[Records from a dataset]
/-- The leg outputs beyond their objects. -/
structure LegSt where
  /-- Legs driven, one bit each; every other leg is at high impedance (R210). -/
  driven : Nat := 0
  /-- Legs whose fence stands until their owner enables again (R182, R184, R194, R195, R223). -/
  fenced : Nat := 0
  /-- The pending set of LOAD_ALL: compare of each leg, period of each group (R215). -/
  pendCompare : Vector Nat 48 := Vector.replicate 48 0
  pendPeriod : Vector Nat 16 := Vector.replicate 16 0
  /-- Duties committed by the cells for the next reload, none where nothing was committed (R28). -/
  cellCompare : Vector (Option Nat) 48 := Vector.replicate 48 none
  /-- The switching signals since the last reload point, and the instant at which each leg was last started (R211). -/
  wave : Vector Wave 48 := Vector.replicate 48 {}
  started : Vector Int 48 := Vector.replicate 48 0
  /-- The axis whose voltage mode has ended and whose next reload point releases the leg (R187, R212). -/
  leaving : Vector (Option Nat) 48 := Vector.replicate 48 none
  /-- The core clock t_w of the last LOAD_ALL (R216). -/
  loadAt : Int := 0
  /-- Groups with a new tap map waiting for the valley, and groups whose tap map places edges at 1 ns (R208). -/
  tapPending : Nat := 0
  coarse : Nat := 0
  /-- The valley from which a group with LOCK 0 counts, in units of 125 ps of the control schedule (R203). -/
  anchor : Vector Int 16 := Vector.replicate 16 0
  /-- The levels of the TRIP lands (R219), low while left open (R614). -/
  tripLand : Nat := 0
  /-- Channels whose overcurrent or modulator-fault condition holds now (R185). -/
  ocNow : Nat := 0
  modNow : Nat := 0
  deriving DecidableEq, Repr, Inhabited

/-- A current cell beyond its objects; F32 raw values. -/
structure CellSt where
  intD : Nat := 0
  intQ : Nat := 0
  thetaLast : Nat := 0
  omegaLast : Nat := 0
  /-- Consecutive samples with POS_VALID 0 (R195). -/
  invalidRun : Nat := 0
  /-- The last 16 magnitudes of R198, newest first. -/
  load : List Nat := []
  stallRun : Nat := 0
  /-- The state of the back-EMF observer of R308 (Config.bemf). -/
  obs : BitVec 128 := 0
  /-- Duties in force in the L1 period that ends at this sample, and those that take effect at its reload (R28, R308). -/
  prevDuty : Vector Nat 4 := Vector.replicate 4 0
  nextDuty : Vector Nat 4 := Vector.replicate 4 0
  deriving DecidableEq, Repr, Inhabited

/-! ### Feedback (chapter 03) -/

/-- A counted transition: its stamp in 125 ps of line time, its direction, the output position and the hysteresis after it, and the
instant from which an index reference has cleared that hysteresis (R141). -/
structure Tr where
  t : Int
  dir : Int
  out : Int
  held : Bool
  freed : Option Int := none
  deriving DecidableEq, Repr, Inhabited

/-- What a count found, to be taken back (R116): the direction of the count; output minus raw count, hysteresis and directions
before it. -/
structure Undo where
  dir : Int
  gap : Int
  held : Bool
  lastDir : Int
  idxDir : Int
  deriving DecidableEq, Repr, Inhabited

## The problem
Go through the records. Copy each line where "Duties" appears.

## Your solution
  /-- Duties committed by the cells for the next reload, none where nothing was committed (R28). -/
  /-- Duties in force in the L1 period that ends at this sample, and those that take effect at its reload (R28, R308). -/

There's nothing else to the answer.